# What is needed
Output only the lines of the entries that follow, starting at the one with "theorem afterRefusal_badAddress (s" and running down to the one with "if_neg (by decide)", both included and unchanged.

# Information given
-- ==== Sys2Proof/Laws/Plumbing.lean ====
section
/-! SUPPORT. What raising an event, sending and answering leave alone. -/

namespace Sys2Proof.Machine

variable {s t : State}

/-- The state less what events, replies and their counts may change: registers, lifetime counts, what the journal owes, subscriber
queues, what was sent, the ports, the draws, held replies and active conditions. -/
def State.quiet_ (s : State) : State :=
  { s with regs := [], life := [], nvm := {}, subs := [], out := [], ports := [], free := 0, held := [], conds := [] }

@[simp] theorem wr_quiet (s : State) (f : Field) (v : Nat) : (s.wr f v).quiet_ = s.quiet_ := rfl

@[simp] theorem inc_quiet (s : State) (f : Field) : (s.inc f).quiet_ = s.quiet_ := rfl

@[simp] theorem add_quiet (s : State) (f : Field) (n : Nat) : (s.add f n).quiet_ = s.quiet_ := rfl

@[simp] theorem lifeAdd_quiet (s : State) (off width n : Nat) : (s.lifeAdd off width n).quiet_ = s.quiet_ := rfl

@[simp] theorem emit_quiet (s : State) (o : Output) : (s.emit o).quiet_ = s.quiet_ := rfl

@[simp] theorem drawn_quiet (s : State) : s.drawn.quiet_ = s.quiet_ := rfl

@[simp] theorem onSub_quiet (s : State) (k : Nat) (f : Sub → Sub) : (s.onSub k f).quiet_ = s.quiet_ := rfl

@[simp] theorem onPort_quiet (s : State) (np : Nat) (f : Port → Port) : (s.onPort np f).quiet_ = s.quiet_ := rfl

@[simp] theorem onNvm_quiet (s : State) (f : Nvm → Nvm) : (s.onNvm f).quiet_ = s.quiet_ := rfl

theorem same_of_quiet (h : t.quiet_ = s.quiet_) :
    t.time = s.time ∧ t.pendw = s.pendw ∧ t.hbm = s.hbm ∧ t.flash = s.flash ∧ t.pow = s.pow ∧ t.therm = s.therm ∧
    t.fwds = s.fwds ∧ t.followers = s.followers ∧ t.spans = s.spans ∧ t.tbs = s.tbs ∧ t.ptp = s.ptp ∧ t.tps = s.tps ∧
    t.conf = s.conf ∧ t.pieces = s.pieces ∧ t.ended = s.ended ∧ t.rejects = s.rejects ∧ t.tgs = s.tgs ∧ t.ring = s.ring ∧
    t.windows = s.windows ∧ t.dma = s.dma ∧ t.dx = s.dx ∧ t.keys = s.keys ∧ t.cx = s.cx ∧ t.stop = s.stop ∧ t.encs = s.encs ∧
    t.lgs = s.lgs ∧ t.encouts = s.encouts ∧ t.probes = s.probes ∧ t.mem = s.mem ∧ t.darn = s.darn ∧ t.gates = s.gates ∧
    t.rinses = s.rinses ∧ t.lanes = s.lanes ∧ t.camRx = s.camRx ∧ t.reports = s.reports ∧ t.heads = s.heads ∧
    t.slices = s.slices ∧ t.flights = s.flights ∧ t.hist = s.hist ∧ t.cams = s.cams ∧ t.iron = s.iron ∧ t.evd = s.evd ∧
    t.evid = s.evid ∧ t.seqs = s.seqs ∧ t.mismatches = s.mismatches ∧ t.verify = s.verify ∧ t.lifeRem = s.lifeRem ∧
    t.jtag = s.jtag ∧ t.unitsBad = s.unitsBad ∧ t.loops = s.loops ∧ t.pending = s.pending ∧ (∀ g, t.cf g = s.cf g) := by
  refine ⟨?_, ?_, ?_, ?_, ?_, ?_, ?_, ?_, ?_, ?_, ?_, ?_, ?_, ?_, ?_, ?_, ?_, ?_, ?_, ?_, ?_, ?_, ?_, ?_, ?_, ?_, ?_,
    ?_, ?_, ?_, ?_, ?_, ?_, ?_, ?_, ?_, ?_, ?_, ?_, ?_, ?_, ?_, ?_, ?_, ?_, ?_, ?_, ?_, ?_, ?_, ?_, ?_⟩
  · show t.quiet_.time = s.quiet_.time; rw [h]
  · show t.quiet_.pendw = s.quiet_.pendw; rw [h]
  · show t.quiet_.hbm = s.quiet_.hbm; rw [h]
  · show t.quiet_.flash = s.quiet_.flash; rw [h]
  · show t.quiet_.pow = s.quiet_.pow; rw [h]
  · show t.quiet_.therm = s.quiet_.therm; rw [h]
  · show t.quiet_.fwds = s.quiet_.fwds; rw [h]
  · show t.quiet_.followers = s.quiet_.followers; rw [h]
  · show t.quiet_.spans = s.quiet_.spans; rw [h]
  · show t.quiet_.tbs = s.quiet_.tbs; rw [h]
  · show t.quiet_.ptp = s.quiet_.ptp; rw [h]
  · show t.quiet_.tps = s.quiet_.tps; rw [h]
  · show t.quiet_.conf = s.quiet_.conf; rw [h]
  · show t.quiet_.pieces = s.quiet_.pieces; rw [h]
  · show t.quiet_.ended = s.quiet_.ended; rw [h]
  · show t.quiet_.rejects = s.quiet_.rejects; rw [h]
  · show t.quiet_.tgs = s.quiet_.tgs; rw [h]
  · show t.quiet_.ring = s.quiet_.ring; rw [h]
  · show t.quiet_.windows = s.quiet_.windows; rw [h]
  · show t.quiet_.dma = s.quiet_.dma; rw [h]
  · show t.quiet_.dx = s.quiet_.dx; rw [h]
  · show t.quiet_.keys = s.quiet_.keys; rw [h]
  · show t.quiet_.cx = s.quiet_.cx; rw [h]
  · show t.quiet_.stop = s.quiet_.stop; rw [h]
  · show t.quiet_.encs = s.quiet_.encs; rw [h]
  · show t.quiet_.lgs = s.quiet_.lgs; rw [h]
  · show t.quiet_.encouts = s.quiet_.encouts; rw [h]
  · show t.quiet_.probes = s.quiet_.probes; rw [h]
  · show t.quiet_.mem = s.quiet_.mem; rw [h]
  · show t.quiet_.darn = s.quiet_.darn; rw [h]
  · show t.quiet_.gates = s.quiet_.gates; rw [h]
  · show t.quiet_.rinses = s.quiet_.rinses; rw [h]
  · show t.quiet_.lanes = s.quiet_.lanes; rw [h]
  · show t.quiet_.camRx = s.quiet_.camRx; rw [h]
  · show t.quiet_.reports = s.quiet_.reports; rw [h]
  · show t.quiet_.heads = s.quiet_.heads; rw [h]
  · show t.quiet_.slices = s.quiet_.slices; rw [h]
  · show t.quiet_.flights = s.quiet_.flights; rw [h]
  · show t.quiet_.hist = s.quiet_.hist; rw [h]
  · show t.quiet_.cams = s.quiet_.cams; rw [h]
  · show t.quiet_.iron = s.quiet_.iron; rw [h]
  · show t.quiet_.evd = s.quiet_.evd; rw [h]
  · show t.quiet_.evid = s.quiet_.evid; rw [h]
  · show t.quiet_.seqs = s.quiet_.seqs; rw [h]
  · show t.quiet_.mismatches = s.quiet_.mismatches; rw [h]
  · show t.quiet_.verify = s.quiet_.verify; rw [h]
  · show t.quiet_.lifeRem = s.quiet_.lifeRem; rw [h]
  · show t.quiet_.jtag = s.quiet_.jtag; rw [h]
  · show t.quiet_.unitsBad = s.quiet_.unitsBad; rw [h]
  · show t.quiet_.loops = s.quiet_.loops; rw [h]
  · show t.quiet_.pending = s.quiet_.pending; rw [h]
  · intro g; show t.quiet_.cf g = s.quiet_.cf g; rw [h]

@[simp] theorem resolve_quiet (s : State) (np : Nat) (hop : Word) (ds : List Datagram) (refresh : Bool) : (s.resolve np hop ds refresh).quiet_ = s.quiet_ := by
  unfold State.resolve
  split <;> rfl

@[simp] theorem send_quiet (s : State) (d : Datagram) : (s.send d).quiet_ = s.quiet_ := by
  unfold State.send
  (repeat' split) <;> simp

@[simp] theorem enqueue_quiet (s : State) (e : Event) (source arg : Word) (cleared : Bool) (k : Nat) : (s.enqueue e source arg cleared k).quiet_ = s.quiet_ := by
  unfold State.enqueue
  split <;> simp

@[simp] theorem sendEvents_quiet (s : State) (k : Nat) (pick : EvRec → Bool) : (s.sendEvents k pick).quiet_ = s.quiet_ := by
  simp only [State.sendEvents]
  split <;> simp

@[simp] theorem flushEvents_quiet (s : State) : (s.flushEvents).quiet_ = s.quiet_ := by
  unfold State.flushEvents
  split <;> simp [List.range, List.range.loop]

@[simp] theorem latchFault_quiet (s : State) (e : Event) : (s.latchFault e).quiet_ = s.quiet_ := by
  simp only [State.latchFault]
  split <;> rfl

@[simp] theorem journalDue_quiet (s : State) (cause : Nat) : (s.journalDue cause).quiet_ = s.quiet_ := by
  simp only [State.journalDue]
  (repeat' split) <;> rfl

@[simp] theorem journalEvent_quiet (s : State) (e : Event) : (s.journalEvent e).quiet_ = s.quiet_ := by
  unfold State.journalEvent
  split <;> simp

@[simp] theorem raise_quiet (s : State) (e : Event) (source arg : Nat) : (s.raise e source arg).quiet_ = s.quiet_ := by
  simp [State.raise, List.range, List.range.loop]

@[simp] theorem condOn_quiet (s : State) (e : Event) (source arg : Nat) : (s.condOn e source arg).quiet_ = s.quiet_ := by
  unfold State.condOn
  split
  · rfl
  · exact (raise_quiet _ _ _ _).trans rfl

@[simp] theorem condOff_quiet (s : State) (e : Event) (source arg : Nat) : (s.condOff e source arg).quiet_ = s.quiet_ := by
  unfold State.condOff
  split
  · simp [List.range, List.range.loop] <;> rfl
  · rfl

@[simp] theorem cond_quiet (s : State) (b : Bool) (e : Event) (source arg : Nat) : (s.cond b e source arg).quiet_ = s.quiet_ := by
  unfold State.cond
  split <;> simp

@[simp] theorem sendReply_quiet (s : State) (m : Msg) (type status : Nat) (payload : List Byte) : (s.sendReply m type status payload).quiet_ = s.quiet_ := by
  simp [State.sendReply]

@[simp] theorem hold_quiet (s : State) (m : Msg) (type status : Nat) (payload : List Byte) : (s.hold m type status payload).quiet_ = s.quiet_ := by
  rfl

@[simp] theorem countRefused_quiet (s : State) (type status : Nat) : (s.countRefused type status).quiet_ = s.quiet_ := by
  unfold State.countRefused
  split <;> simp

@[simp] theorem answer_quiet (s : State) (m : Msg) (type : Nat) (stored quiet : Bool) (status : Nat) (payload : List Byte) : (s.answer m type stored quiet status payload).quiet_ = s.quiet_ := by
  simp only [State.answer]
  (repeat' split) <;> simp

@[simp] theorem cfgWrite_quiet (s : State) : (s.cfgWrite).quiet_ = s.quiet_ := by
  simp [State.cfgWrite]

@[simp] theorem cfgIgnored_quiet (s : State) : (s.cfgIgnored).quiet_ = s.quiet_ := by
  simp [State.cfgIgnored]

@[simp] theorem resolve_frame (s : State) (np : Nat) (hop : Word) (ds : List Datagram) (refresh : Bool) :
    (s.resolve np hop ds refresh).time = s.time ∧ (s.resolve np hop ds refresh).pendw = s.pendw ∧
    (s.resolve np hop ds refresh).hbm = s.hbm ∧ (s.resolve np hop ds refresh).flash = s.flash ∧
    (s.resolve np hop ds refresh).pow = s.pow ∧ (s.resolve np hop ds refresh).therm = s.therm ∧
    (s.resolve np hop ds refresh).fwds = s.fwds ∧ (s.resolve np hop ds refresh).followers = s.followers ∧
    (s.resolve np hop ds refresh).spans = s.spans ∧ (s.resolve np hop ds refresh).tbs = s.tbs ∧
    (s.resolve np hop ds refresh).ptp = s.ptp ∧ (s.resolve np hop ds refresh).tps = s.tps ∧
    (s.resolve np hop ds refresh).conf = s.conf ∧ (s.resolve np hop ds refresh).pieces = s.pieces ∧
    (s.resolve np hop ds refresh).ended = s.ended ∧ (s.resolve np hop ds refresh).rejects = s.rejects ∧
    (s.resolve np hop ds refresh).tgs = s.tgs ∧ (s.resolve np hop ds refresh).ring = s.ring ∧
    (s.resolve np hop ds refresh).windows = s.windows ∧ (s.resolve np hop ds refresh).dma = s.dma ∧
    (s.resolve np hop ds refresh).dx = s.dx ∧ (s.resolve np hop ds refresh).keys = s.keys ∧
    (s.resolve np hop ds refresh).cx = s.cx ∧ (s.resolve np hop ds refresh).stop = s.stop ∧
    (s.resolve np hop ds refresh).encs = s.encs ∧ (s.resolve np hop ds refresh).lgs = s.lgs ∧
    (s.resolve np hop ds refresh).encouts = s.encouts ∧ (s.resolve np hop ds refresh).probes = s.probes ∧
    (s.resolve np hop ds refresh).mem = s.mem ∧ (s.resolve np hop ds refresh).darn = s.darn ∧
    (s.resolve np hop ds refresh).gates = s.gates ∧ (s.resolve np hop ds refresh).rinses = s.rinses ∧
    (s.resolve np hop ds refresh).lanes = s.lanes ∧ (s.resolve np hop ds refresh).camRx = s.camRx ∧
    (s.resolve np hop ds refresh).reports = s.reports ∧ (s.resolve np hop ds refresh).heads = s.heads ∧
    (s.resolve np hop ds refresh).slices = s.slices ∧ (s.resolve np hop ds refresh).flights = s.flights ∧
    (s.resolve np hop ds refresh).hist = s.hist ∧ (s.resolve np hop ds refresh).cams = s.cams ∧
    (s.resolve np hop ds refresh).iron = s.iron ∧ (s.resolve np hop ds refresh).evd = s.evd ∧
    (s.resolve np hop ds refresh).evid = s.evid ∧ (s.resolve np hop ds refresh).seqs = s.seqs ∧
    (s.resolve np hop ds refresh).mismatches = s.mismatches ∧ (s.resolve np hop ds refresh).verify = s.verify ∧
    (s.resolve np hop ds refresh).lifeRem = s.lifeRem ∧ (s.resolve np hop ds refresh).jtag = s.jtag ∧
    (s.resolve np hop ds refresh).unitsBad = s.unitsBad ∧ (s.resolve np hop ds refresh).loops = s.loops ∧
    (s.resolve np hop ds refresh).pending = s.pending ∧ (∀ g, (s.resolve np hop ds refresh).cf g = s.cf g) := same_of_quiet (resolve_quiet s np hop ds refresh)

...

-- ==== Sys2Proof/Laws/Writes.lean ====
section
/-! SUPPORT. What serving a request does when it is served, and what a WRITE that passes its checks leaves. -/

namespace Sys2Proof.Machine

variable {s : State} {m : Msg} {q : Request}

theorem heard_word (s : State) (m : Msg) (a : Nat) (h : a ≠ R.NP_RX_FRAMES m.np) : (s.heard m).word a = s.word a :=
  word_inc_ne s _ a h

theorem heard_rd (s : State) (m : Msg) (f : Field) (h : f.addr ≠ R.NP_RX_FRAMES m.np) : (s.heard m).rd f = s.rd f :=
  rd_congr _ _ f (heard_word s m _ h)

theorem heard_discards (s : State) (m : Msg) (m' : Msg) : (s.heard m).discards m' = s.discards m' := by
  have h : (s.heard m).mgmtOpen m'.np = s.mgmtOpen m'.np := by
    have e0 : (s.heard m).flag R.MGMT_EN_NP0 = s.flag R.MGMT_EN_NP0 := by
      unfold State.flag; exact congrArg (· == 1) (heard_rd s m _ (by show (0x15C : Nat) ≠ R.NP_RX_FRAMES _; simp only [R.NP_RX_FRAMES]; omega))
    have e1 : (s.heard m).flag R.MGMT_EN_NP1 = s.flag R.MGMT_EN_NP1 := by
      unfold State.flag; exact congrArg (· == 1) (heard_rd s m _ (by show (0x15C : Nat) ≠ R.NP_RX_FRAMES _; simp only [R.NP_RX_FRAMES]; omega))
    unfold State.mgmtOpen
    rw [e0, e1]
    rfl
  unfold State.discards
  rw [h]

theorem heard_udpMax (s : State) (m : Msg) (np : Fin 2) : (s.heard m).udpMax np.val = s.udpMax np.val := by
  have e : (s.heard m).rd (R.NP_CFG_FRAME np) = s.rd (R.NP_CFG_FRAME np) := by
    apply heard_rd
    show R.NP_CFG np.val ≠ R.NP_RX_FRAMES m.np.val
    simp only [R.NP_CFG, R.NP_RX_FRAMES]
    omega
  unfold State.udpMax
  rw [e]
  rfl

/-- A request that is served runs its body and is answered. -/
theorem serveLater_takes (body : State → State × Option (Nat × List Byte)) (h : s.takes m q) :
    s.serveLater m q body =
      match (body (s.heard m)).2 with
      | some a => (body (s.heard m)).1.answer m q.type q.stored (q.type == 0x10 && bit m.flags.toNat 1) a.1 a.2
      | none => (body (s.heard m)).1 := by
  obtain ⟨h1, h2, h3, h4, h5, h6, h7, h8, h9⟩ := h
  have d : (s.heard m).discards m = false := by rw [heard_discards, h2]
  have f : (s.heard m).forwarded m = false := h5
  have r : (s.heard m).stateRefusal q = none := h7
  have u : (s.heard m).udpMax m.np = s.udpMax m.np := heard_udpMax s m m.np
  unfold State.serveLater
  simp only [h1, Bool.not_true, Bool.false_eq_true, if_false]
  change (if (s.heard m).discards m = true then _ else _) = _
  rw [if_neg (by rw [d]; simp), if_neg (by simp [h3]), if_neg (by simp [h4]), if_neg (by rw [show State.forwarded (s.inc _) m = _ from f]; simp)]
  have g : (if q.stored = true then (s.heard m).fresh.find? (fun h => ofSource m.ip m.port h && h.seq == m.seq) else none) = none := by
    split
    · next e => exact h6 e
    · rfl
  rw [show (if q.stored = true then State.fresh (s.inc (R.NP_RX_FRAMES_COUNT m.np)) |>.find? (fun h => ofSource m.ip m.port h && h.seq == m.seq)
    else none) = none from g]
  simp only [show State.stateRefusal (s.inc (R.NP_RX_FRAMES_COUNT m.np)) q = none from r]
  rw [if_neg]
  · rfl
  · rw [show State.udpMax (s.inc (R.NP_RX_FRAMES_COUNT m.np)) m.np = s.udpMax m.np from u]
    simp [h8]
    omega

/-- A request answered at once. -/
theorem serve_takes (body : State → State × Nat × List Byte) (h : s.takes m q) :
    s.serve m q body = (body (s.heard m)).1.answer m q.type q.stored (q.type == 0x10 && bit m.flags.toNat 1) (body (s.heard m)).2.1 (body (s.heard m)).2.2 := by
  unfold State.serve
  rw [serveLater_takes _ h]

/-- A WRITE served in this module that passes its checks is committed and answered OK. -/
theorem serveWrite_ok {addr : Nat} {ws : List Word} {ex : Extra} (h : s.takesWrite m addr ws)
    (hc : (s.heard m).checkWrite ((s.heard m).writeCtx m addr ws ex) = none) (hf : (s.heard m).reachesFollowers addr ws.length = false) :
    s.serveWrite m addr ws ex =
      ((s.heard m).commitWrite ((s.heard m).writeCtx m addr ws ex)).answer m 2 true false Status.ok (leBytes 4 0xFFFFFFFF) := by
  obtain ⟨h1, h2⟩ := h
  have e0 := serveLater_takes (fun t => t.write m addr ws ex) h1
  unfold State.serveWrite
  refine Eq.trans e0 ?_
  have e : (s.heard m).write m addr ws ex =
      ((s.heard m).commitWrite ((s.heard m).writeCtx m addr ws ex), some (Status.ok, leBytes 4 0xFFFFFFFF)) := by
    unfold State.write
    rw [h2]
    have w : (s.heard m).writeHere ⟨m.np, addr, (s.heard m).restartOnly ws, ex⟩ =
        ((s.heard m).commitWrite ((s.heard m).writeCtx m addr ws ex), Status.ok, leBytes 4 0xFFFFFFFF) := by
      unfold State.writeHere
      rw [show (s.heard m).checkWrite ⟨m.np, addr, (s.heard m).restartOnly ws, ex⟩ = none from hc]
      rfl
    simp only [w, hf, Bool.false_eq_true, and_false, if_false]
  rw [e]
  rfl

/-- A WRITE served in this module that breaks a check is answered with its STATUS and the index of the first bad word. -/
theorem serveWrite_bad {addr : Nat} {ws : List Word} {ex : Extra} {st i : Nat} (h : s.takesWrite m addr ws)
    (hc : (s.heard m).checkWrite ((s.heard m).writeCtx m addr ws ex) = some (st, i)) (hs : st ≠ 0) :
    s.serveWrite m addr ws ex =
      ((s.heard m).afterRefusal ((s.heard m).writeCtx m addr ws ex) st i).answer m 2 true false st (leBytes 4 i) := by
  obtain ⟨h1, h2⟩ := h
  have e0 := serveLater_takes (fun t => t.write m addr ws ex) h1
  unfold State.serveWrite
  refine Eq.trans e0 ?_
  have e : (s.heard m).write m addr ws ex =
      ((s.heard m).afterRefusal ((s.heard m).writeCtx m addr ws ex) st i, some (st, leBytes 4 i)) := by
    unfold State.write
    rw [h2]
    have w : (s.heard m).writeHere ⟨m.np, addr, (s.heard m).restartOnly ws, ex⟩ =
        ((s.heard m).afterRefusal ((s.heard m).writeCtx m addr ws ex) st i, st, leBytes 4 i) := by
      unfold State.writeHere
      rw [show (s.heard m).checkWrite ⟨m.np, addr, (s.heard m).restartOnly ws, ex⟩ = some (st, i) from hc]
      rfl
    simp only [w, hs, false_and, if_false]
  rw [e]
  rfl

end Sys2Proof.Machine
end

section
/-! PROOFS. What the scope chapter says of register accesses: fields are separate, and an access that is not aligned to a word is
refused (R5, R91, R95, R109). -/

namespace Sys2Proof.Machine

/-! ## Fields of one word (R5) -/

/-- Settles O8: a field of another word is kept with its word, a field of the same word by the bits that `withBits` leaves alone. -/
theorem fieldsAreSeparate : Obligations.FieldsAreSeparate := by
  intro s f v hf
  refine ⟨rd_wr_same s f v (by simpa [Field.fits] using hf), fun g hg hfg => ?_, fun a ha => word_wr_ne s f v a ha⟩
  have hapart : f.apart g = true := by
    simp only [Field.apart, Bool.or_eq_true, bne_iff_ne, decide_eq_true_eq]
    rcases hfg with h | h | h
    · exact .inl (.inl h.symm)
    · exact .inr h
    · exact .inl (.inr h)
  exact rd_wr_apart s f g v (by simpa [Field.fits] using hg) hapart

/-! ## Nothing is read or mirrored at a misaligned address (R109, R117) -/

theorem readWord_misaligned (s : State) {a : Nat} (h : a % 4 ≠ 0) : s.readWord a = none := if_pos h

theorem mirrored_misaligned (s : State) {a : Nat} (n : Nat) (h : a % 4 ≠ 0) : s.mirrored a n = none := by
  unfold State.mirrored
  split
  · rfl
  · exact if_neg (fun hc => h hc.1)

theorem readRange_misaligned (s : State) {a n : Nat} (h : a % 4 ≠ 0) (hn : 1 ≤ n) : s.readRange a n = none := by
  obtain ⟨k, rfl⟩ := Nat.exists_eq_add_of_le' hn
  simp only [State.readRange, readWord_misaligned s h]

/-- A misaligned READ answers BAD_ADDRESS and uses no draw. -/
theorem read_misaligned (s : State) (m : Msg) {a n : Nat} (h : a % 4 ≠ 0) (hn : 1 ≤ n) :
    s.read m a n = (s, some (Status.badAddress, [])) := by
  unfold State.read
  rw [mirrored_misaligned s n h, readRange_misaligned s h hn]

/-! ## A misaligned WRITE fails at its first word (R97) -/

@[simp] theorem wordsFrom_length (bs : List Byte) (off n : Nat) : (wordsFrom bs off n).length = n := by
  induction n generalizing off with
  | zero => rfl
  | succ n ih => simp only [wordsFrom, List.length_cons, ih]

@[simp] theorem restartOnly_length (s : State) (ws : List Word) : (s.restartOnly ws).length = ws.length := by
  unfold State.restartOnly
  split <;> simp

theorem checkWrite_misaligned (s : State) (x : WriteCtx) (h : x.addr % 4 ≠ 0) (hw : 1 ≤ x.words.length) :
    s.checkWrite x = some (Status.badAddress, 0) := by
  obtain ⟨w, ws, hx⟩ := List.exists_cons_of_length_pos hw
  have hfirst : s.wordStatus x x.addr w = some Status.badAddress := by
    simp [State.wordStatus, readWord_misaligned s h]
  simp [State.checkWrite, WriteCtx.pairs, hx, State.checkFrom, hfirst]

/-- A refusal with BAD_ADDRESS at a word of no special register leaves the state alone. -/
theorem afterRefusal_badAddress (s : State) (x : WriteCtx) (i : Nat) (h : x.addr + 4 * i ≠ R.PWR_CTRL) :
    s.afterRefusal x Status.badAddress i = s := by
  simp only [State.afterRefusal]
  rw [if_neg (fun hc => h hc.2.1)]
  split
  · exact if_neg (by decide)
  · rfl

* * *

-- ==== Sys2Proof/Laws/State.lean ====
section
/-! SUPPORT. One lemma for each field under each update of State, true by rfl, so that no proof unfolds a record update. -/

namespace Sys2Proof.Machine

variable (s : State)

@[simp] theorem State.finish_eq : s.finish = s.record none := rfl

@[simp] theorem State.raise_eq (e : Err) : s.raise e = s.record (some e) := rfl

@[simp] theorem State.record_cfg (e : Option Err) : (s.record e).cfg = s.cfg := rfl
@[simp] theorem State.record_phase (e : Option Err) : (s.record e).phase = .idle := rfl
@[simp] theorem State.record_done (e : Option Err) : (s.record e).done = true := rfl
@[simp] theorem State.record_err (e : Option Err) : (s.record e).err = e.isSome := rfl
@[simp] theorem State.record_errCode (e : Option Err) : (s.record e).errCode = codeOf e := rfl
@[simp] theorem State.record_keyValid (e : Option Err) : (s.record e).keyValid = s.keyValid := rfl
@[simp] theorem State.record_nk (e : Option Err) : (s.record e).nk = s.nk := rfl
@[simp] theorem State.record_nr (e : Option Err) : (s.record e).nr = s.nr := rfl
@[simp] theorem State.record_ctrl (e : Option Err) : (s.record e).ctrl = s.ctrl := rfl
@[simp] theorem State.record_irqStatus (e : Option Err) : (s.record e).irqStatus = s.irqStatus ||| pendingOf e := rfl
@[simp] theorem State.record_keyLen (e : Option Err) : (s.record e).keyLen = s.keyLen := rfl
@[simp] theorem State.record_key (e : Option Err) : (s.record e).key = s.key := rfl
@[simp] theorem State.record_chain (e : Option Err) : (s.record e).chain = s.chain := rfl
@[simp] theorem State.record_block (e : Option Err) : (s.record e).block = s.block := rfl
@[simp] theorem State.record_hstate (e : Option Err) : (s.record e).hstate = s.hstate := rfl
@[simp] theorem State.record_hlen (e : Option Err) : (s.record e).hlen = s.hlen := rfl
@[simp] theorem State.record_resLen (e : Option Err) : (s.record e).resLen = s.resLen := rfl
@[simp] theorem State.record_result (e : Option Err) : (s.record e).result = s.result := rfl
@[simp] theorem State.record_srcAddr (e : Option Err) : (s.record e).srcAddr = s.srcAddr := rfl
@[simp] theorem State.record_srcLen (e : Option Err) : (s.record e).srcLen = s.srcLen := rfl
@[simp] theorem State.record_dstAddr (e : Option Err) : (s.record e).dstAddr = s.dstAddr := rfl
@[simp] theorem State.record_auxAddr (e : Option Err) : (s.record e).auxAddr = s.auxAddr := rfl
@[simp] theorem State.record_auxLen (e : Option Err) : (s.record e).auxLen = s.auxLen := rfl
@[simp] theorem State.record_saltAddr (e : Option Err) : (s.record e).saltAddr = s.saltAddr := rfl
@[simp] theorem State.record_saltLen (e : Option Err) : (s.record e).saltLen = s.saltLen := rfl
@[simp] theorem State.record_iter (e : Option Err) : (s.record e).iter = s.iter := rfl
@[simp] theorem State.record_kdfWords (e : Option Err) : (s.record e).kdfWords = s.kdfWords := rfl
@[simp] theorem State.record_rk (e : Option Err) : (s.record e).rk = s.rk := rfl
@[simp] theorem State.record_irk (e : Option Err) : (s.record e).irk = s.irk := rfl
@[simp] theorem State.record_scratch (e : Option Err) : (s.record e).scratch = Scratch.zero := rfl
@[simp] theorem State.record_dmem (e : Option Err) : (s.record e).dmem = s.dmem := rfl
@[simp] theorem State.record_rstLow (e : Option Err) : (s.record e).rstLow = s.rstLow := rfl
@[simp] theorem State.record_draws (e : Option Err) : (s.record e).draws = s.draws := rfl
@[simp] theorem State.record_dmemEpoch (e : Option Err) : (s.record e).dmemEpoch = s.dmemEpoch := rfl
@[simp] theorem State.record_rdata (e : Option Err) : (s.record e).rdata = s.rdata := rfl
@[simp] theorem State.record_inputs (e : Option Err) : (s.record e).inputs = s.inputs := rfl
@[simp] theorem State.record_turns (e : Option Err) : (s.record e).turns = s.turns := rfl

# Answer to the problem
theorem afterRefusal_badAddress (s : State) (x : WriteCtx) (i : Nat) (h : x.addr + 4 * i ≠ R.PWR_CTRL) :
    s.afterRefusal x Status.badAddress i = s := by
  simp only [State.afterRefusal]
  rw [if_neg (fun hc => h hc.2.1)]
  split
  · exact if_neg (by decide)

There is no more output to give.